The Penn State team used more than twice as many genes to date the origin of the three major animal phyla as had been used in any other study since gene sequences first became available in the Genbank public databases maintained by the National Institutes of Health (NIH) during the 1970s. "We wanted to have so much data that the conclusions from our study of this controversial issue could be very robust," Hedges comments. Earlier studies using many fewer genes were disturbing to some researchers because they yielded a wide range of dates for the origin of animal species, although all the gene studies agreed that the event occurred well before the Cambrian period. "Our methodology and our larger data set should have had a stabilizing effect; and in fact, our study resulted in a date intermediate between the earlier estimates," Hedges says.
If the results of his team's genetic study are correct, Hedges says the scientific question must change from "How did all these species evolve so suddenly early in the Cambrian period?" to "Why don't we see any fossils of these species long before the Cambrian period?" Among the suggested answers are that changes in the Earth's atmosphere led to the development of hard external skeletons in animals that had only soft external skeletons before the Cambrian period. "Hard body parts like external skeletons are most likely to become fossils," Hedges explains. Species not likely to fossilize, like earthworms, typically live and die without leaving a trace of their existence--except in the genes of their descendants.
Another hypothesis is that many species of animals with skeletons were living on Earth before the Cambrian period, but they were so small that their fossils have not yet been found. "The further back in time you want to look in the fossil record, the fewer places there are on Earth to look," Hedges explains. Fossils have to be safely encased in sedimentary rock, which, over time, melts or becomes deformed by the movement of the Earth's crust. Sedimentary rocks over 3 billion years old are very rare. "If we can find very-old and very-fine-grained phosphate sediments, which can preserve even soft bodies, we might have the potential of finding fossils of these early animals, even if they were only microscopic in size," Hedges says. "We seem to be missing the fossils of a lot of species."
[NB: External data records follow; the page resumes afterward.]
@[simp] theorem State.setClaim_frame (s : State) (c : Fin 20) (x : Claim) :
    (s.setClaim c x).part = s.part ∧ (s.setClaim c x).node = s.node ∧ (s.setClaim c x).rate = s.rate ∧
    (s.setClaim c x).active = s.active ∧ (s.setClaim c x).shadow = s.shadow ∧ (s.setClaim c x).marks = s.marks ∧
    (s.setClaim c x).engine = s.engine ∧ (s.setClaim c x).flags = s.flags ∧ (s.setClaim c x).vehicle = s.vehicle ∧
    (s.setClaim c x).climate = s.climate ∧ (s.setClaim c x).responses = s.responses ∧
    (s.setClaim c x).acks = s.acks ∧ (s.setClaim c x).panelStatus = s.panelStatus ∧
    (s.setClaim c x).slots = s.slots ∧ (s.setClaim c x).zones = s.zones ∧ (s.setClaim c x).coolers = s.coolers ∧
    (s.setClaim c x).doors = s.doors ∧ (s.setClaim c x).groupMask = s.groupMask ∧
    (s.setClaim c x).loads = s.loads ∧ (s.setClaim c x).markHigh = s.markHigh ∧
    (s.setClaim c x).screen = s.screen ∧ (s.setClaim c x).overrides = s.overrides ∧
    (s.setClaim c x).sources = s.sources ∧ (s.setClaim c x).channels = s.channels ∧
    (s.setClaim c x).inFlight = s.inFlight ∧ (s.setClaim c x).pending = s.pending ∧
    (s.setClaim c x).inFlight = s.inFlight ∧ (s.setClaim c x).draws = s.draws := by
  and_intros <;> rfl

@[simp] theorem State.raise_frame (s : State) (f : Flag) :
    (s.raise f).part = s.part ∧ (s.raise f).node = s.node ∧ (s.raise f).rate = s.rate ∧
    (s.raise f).active = s.active ∧ (s.raise f).shadow = s.shadow ∧ (s.raise f).marks = s.marks ∧
    (s.raise f).engine = s.engine ∧ (s.raise f).vehicle = s.vehicle ∧ (s.raise f).climate = s.climate ∧
    (s.raise f).responses = s.responses ∧ (s.raise f).acks = s.acks ∧ (s.raise f).panelStatus = s.panelStatus ∧
    (s.raise f).slots = s.slots ∧ (s.raise f).zones = s.zones ∧ (s.raise f).coolers = s.coolers ∧
    (s.raise f).doors = s.doors ∧ (s.raise f).groupMask = s.groupMask ∧ (s.raise f).loads = s.loads ∧
    (s.raise f).markHigh = s.markHigh ∧ (s.raise f).screen = s.screen ∧ (s.raise f).overrides = s.overrides ∧
    (s.raise f).alloc = s.alloc ∧ (s.raise f).sources = s.sources ∧ (s.raise f).channels = s.channels ∧
    (s.raise f).inFlight = s.inFlight ∧ (s.raise f).pending = s.pending ∧
    (s.raise f).inFlight = s.inFlight ∧ (s.raise f).draws = s.draws := by
  and_intros <;> rfl

@[simp] theorem State.raiseIf_frame (s : State) (b : Bool) (f : Flag) :
    (s.raiseIf b f).part = s.part ∧ (s.raiseIf b f).node = s.node ∧ (s.raiseIf b f).rate = s.rate ∧
    (s.raiseIf b f).active = s.active ∧ (s.raiseIf b f).shadow = s.shadow ∧ (s.raiseIf b f).marks = s.marks ∧
    (s.raiseIf b f).engine = s.engine ∧ (s.raiseIf b f).vehicle = s.vehicle ∧ (s.raiseIf b f).climate = s.climate ∧
    (s.raiseIf b f).responses = s.responses ∧ (s.raiseIf b f).acks = s.acks ∧
    (s.raiseIf b f).panelStatus = s.panelStatus ∧ (s.raiseIf b f).slots = s.slots ∧
    (s.raiseIf b f).zones = s.zones ∧ (s.raiseIf b f).coolers = s.coolers ∧ (s.raiseIf b f).doors = s.doors ∧
    (s.raiseIf b f).groupMask = s.groupMask ∧ (s.raiseIf b f).loads = s.loads ∧
    (s.raiseIf b f).markHigh = s.markHigh ∧ (s.raiseIf b f).screen = s.screen ∧
    (s.raiseIf b f).overrides = s.overrides ∧ (s.raiseIf b f).alloc = s.alloc ∧
    (s.raiseIf b f).sources = s.sources ∧ (s.raiseIf b f).channels = s.channels ∧
    (s.raiseIf b f).inFlight = s.inFlight ∧ (s.raiseIf b f).pending = s.pending ∧
    (s.raiseIf b f).inFlight = s.inFlight ∧ (s.raiseIf b f).draws = s.draws := by
  unfold State.raiseIf; split <;> simp

/-- A state function whose every turn keeps a view of the state keeps it over all turns. -/
theorem forEach_keeps {α : Type} {n : Nat} (g : State → α) (f : Fin n → State → State) (s : State)
    (h : ∀ i t, g (f i t) = g t) : g (forEach n f s) = g s := by
  unfold forEach
  generalize List.finRange n = l
  induction l generalizing s with
  | nil => rfl
  | cons i l ih => simp only [List.foldl_cons]; rw [ih, h]

/-- A property that every turn keeps is kept over all turns. -/
theorem forEach_invariant {n : Nat} (P : State → Prop) (f : Fin n → State → State) (s : State)
    (h : ∀ i t, P t → P (f i t)) (hs : P s) : P (forEach n f s) := by
  unfold forEach
  generalize List.finRange n = l
  induction l generalizing s with
  | nil => exact hs
  | cons i l ih => exact ih _ (h i s hs)

/-- The same for a fold over any list. -/
theorem foldl_keeps {α β : Type} (g : State → β) (f : State → α → State) (l : List α) (s : State)
    (h : ∀ t a, g (f t a) = g t) : g (l.foldl f s) = g s := by
  induction l generalizing s with
  | nil => rfl
  | cons a l ih => simp only [List.foldl_cons]; rw [ih, h]

/-- A property that every turn of a fold keeps is kept by the fold. -/
theorem foldl_invariant {α : Type} (P : State → Prop) (f : State → α → State) (l : List α) (s : State)
    (h : ∀ t a, P t → P (f t a)) (hs : P s) : P (l.foldl f s) := by
  induction l generalizing s with
  | nil => exact hs
  | cons a l ih => exact ih _ (h s a hs)


end Sys2Proof.Machine
end

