@[simp] theorem State.armAll_frame (s : State) :
    (s.armAll).part = s.part ∧ (s.armAll).node = s.node ∧ (s.armAll).rate = s.rate ∧ (s.armAll).active = s.active ∧
    (s.armAll).shadow = s.shadow ∧ (s.armAll).marks = s.marks ∧ (s.armAll).engine = s.engine ∧
    (s.armAll).flags = s.flags ∧ (s.armAll).vehicle = s.vehicle ∧ (s.armAll).climate = s.climate ∧
    (s.armAll).responses = s.responses ∧ (s.armAll).acks = s.acks ∧ (s.armAll).panelStatus = s.panelStatus ∧
    (s.armAll).slots = s.slots ∧ (s.armAll).zones = s.zones ∧ (s.armAll).coolers = s.coolers ∧
    (s.armAll).doors = s.doors ∧ (s.armAll).groupMask = s.groupMask ∧ (s.armAll).markHigh = s.markHigh ∧
    (s.armAll).screen = s.screen ∧ (s.armAll).overrides = s.overrides ∧ (s.armAll).alloc = s.alloc ∧
    (s.armAll).sources = s.sources ∧ (s.armAll).channels = s.channels ∧ (s.armAll).inFlight = s.inFlight ∧
    (s.armAll).pending = s.pending ∧
    (s.armAll).draws = s.draws := by
  unfold State.armAll; and_intros <;> apply forEach_keeps <;> intro i t <;> (try simp only []) <;> (repeat' split) <;> simp

@[simp] theorem State.panelTripEnd_frame (s : State) (tag : Byte) :
    (s.panelTripEnd tag).part = s.part ∧ (s.panelTripEnd tag).node = s.node ∧ (s.panelTripEnd tag).rate = s.rate ∧
    (s.panelTripEnd tag).active = s.active ∧ (s.panelTripEnd tag).shadow = s.shadow ∧
    (s.panelTripEnd tag).marks = s.marks ∧ (s.panelTripEnd tag).engine = s.engine ∧
    (s.panelTripEnd tag).flags = s.flags ∧ (s.panelTripEnd tag).vehicle = s.vehicle ∧
    (s.panelTripEnd tag).climate = s.climate ∧ (s.panelTripEnd tag).responses = s.responses ∧
    (s.panelTripEnd tag).panelStatus = s.panelStatus ∧ (s.panelTripEnd tag).slots = s.slots ∧
    (s.panelTripEnd tag).zones = s.zones ∧ (s.panelTripEnd tag).coolers = s.coolers ∧
    (s.panelTripEnd tag).doors = s.doors ∧ (s.panelTripEnd tag).groupMask = s.groupMask ∧
    (s.panelTripEnd tag).markHigh = s.markHigh ∧ (s.panelTripEnd tag).screen = s.screen ∧
    (s.panelTripEnd tag).alloc = s.alloc ∧ (s.panelTripEnd tag).sources = s.sources ∧
    (s.panelTripEnd tag).channels = s.channels ∧ (s.panelTripEnd tag).inFlight = s.inFlight ∧
    (s.panelTripEnd tag).pending = s.pending ∧
    (s.panelTripEnd tag).draws = s.draws := by
  unfold State.panelTripEnd; and_intros <;> (try simp only []) <;> (repeat' split) <;> simp

@[simp] theorem State.panelFrame_frame (s : State) (f : Frame) :
    (s.panelFrame f).part = s.part ∧ (s.panelFrame f).node = s.node ∧ (s.panelFrame f).rate = s.rate ∧
    (s.panelFrame f).active = s.active ∧ (s.panelFrame f).shadow = s.shadow ∧ (s.panelFrame f).marks = s.marks ∧
    (s.panelFrame f).engine = s.engine ∧ (s.panelFrame f).flags = s.flags ∧ (s.panelFrame f).vehicle = s.vehicle ∧
    (s.panelFrame f).climate = s.climate ∧ (s.panelFrame f).responses = s.responses ∧
    (s.panelFrame f).panelStatus = s.panelStatus ∧ (s.panelFrame f).slots = s.slots ∧
    (s.panelFrame f).zones = s.zones ∧ (s.panelFrame f).coolers = s.coolers ∧ (s.panelFrame f).doors = s.doors ∧
    (s.panelFrame f).groupMask = s.groupMask ∧ (s.panelFrame f).markHigh = s.markHigh ∧
    (s.panelFrame f).screen = s.screen ∧ (s.panelFrame f).alloc = s.alloc ∧ (s.panelFrame f).sources = s.sources ∧
    (s.panelFrame f).channels = s.channels ∧ (s.panelFrame f).pending = s.pending ∧
    (s.panelFrame f).channels = s.channels ∧ (s.panelFrame f).draws = s.draws := by
  unfold State.panelFrame; and_intros <;> (try simp only []) <;> (repeat' split) <;> simp

@[simp] theorem State.recordExpiry_frame (s : State) (kind : OverrideKind) (target : Target) :
    (s.recordExpiry kind target).part = s.part ∧ (s.recordExpiry kind target).node = s.node ∧
    (s.recordExpiry kind target).rate = s.rate ∧ (s.recordExpiry kind target).active = s.active ∧
    (s.recordExpiry kind target).shadow = s.shadow ∧ (s.recordExpiry kind target).marks = s.marks ∧
    (s.recordExpiry kind target).engine = s.engine ∧ (s.recordExpiry kind target).flags = s.flags ∧
    (s.recordExpiry kind target).vehicle = s.vehicle ∧ (s.recordExpiry kind target).climate = s.climate ∧
    (s.recordExpiry kind target).responses = s.responses ∧ (s.recordExpiry kind target).acks = s.acks ∧
    (s.recordExpiry kind target).panelStatus = s.panelStatus ∧ (s.recordExpiry kind target).slots = s.slots ∧
    (s.recordExpiry kind target).zones = s.zones ∧ (s.recordExpiry kind target).coolers = s.coolers ∧
    (s.recordExpiry kind target).doors = s.doors ∧ (s.recordExpiry kind target).groupMask = s.groupMask ∧
    (s.recordExpiry kind target).loads = s.loads ∧ (s.recordExpiry kind target).markHigh = s.markHigh ∧
    (s.recordExpiry kind target).screen = s.screen ∧ (s.recordExpiry kind target).alloc = s.alloc ∧
    (s.recordExpiry kind target).sources = s.sources ∧ (s.recordExpiry kind target).channels = s.channels ∧
    (s.recordExpiry kind target).pending = s.pending ∧
    (s.recordExpiry kind target).draws = s.draws := by
  unfold State.recordExpiry; and_intros <;> (try simp only []) <;> (repeat' split) <;> simp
Hedges says his research might be useful for finding life on other planets. "If we can learn when different stages of life evolved on Earth, we can compare those dates to events in the chemical evolution of Earth's atmosphere and ocean, such as when oxygen and other important gases increased," Hedges explains. Research with this goal is an important focus in Penn State's Astrobiology Research Center. "Our goal is to see if the early history of life on Earth can give us clues for how to predict life on other planets and in other solar systems," Hedges says. "We hope to be able to predict the kinds of lifeforms that are likely to exist on other planets, based on those that existed during Earth's history, just by measuring the chemical content of the planet's atmosphere."
This research was supported by grants from the National Science Foundation and the National Aeronautics and Space Administration.